In het rustige Craobh Haven dat rondom door eilandjes en breakwaters is omgeven, merken we weinig
van het weer buiten. Het is grauw en nogal egaal grijs. De regen gaat over in drizzle. Van die stevige motregen waar
je in no-time toch helemaal doorweekt van raakt. De kajuit is omgetoverd in een
wasserette. We hebben de wasmachine in de haven gebruikt en daarna de
droogtrommel. Alleen werkte de eerste aanzienlijk beter dan de tweede. Ook na
de nodige ponden verslonden te hebben zorgt het apparaat er nog niet voor dat
de was droog is. Dus span ik een paar touwtjes door de kajuit en daaraan hangt
de nog niet droge was. Erg huiselijk, maar toch liever niet.
Vandaag staat een korte tocht op het programma, naar het
begin van het Crinan Canal. Wel een route met op de kaart van die extra golfjes
getekend. En in de elektronische kaart staat er plotseling de stroomsnelheid
bij. Acht knopen bij springtij in oostgaande richting, zes knopen in westgaande
richting. Dat is Dorus Mor, een nauwe doorgang van een paar honderd meter
tussen twee massieve eilanden. Wij moeten er van west naar oost door om bij
Crinan te komen. Net na springtij. In de haven van Ardfern waar we gisteren
naartoe wandelden, heb ik een foto gemaakt van de stroomrichtingen bij Dorus
Mor. Altijd handig zo’n lokale informatie. Die geeft aan dat we stroom mee
hebben tussen kwart over zeven ’s-Ochtends en een uur ‘s-middags. Wij zijn er
om half twaalf en hebben keurig het laatste stukje van de oostgaande stroom
mee. Toch gaan we nog even elf knopen en rommelt het water weer om ons heen.
Dan plotseling, rust.
Dat schiet lekker op, 11 knopen over de grond |
Precies tussen de twee eilanden is het stil, we hebben
zelfs een paar tienden stroom tegen. Even later begint het water weer te
kolken. Maar dan is Crinan al in zicht en het ergste leed geleden. Ermi blijft
stoïcijns bij zo’n passage, ik knijp hem stiekem wel. Gelukkig gaat alles zoals
het hoort. Een snelle motorboot schiet ons voorbij en vindt samen met een oud
visserschip plek in de eerste sluis. De sluismeester roept ‘to narrow’ en ‘be back with you in five minutes’. Dat wordt natuurlijk iets
langer en dus pikken we een meerboei op vlak voor de sluis. Maar goed ook want
na een paar korte droge momenten komt er weer een stevige bui over. Onder de
buiskap zitten we droog en wachten rustig af hoe het verder gaat. Even later
draaien de deuren open en kunnen we naar binnen. Van zout naar zoet dit keer.
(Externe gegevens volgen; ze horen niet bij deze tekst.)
-- ==== Sys2Proof/Machine/Flags.lean ====
section
/-! DEFINITION. The condition codes and the conditions that test them (R95, R96, R101). -/

namespace Sys2Proof.Machine

/-- Z, N, C and V of x - y at w bits (R101). -/
def cmpCodes (w x y : Nat) (c : Ctl) : Ctl :=
  let x := x % 2 ^ w
  let y := y % 2 ^ w
  let r := wrapI w ((x : Int) - (y : Int))
  { c with z := r == 0, n := bit r (w - 1), c := decide (y ≤ x),
           v := sextI r w != sextI x w - sextI y w }

/-- Conditions 0 to 9 on the codes (R96). -/
def condCodes (code : Nat) (c : Ctl) : Bool :=
  match code with
  | 0 => c.z
  | 1 => !c.z
  | 2 => c.n != c.v
  | 3 => c.n == c.v
  | 4 => !c.c
  | 5 => c.c
  | 6 => !c.z && c.n == c.v
  | 7 => c.z || c.n != c.v
  | 8 => c.c && !c.z
  | _ => !c.c || c.z

/-- Conditions 16 to 19 on a predicate within MASK (R96). -/
def condPred (code : Nat) (p mask : Lanes) : Bool :=
  match code with
  | 16 => p &&& mask != 0
  | 17 => p &&& mask == 0
  | 18 => ~~~p &&& mask == 0
  | _ => ~~~p &&& mask != 0

/-- A condition of BR (R96, R103). -/
def condBr (w : Wave) (x : Slot) (code p : Nat) : Bool :=
  if code < 16 then condCodes code x.ctl else condPred code (prGet w p) x.mask

/-- MODE holds no reserved bit and no reserved RND (R52). -/
def modeOk (m : Nat) : Bool := m < 2 ^ 13 && !bit m 7 && m % 8 ≤ 4

end Sys2Proof.Machine
end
Aankomst bij het Crinan Canal. even geen stroom, alleen een heleboel sluizen. Op naar de Mull of Kintyre! |
Op het moment dat het schutten begint verandert de sluis in een wit kolkende en
schuimende watermassa. ‘Quitely’ zegt ze hier niet zoveel. Drie meter hoger en
we hebben een schitterend uitzicht over de baai achter ons en het water onder
ons achter de sluisdeur. Elke keer weer een vreemd gezicht.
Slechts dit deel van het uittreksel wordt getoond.